(Extracted data entries)
____

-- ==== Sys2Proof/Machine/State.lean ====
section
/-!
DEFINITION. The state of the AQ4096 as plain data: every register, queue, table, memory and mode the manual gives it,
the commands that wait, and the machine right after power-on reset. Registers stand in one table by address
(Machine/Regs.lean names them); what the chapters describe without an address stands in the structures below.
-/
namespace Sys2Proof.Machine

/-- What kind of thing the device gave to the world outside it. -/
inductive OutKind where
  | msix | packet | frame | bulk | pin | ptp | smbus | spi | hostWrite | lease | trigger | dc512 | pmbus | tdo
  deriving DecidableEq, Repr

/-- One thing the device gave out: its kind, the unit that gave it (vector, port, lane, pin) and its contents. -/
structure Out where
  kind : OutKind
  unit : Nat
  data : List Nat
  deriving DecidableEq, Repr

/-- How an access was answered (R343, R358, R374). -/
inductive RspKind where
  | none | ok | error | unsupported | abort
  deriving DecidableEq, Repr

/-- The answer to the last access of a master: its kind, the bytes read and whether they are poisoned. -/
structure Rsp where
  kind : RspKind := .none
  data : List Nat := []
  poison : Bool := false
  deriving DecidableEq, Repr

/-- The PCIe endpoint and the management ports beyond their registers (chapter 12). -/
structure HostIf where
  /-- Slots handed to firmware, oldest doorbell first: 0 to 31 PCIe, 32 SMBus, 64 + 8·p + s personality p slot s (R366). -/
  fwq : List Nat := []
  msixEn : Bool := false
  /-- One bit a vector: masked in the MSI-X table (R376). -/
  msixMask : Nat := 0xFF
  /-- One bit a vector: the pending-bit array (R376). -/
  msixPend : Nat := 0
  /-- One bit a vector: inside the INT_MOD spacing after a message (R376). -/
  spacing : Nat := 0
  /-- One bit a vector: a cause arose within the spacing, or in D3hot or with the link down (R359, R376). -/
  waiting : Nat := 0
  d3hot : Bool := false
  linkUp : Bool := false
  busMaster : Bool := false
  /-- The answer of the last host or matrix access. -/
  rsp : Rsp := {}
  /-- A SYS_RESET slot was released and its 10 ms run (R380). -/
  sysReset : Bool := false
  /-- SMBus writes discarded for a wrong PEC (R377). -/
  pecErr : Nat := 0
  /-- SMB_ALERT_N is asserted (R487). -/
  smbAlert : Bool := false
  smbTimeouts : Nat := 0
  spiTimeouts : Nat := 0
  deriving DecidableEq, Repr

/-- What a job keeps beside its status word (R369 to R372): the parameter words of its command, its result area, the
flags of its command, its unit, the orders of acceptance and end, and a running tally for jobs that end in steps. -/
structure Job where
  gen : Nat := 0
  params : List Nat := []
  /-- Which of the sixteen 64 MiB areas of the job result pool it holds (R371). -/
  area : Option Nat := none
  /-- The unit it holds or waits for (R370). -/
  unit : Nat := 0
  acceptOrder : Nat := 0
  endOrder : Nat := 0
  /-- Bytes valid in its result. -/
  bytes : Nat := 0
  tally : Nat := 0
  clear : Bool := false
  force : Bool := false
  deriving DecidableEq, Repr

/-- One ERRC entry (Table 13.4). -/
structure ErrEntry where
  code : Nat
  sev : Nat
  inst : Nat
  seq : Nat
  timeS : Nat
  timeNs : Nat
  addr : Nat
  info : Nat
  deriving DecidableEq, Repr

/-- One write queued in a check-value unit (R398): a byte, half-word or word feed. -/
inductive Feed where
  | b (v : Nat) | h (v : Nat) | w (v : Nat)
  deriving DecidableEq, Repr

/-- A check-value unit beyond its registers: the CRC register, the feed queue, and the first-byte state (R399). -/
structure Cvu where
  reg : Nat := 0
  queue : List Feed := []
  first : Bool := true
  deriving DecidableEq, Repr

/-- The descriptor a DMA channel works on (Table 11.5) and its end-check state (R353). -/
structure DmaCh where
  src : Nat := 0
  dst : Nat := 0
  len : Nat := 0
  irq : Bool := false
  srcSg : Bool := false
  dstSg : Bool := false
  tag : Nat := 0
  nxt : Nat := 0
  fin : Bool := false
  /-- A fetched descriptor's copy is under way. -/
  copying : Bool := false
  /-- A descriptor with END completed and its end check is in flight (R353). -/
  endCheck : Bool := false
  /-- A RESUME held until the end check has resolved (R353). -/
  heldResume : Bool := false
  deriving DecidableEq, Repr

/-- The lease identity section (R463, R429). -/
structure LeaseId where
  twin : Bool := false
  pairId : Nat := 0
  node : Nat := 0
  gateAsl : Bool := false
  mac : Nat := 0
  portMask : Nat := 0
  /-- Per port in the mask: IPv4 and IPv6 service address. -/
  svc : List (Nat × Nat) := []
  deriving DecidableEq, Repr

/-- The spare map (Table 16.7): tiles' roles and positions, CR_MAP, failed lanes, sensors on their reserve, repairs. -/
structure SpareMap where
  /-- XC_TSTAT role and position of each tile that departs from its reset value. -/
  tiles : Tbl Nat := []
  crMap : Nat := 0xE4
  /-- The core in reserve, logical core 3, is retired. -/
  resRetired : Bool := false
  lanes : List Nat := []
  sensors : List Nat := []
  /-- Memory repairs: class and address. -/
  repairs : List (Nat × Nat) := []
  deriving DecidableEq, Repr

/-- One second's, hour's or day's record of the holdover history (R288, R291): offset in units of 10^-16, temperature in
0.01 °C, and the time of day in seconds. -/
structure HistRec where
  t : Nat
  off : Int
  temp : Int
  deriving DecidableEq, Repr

____

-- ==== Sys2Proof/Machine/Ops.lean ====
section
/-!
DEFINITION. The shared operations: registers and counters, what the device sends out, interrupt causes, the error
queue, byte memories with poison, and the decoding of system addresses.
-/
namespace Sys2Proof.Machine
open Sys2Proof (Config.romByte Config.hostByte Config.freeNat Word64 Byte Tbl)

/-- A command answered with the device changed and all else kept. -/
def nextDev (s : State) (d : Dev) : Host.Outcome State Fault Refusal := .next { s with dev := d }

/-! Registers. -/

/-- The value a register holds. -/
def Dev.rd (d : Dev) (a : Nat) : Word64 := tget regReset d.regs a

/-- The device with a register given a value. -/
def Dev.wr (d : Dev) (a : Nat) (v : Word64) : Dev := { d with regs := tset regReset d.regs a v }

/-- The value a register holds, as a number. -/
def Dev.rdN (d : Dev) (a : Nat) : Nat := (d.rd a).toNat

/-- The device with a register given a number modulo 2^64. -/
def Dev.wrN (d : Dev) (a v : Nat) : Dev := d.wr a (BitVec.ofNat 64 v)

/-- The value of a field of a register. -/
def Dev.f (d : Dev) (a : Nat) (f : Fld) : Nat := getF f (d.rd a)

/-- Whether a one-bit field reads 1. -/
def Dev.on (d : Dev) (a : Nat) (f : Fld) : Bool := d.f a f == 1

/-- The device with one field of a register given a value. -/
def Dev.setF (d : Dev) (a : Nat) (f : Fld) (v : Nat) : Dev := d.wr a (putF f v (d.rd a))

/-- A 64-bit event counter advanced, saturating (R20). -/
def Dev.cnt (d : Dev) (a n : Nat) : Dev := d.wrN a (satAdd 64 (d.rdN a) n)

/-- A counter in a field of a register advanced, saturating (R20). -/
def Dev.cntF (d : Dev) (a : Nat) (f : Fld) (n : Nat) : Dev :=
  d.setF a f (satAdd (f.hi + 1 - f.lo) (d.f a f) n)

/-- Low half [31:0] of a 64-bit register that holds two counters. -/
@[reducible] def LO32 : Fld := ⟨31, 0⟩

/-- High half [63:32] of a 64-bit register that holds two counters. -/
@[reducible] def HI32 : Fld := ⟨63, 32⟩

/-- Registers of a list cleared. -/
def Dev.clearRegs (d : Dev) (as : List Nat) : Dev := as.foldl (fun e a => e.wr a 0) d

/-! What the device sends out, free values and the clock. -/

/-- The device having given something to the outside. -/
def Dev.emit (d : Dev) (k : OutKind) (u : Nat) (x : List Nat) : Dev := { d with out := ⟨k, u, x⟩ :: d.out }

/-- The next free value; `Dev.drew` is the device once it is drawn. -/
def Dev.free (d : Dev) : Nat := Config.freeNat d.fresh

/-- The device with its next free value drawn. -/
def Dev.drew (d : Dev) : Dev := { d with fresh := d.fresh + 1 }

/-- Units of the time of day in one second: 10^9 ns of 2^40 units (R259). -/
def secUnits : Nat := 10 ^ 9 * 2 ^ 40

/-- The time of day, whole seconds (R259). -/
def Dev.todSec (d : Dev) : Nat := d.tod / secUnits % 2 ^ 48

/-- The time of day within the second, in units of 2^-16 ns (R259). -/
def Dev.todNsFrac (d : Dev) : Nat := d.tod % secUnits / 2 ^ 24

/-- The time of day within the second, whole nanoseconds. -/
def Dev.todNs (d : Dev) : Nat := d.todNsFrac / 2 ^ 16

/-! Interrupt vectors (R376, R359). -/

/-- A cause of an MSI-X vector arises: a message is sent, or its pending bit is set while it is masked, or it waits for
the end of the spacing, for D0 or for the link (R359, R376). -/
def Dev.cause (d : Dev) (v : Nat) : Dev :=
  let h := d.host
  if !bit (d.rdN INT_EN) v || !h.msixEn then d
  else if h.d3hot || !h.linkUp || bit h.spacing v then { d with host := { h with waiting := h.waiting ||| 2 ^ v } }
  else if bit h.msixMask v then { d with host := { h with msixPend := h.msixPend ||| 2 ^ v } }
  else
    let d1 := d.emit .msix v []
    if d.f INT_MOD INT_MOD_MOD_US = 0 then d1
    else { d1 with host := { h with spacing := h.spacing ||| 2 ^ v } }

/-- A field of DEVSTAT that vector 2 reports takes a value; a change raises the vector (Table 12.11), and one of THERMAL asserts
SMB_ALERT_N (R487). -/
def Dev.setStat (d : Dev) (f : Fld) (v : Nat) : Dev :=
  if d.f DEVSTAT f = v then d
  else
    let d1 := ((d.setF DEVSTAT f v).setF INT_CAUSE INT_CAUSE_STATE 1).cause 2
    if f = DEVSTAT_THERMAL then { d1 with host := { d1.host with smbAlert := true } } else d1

____

Each line with the word "inductive" in the records above belongs in the result; copy all of them.

◆ Response to this task ◆
inductive OutKind where
inductive RspKind where
inductive Feed where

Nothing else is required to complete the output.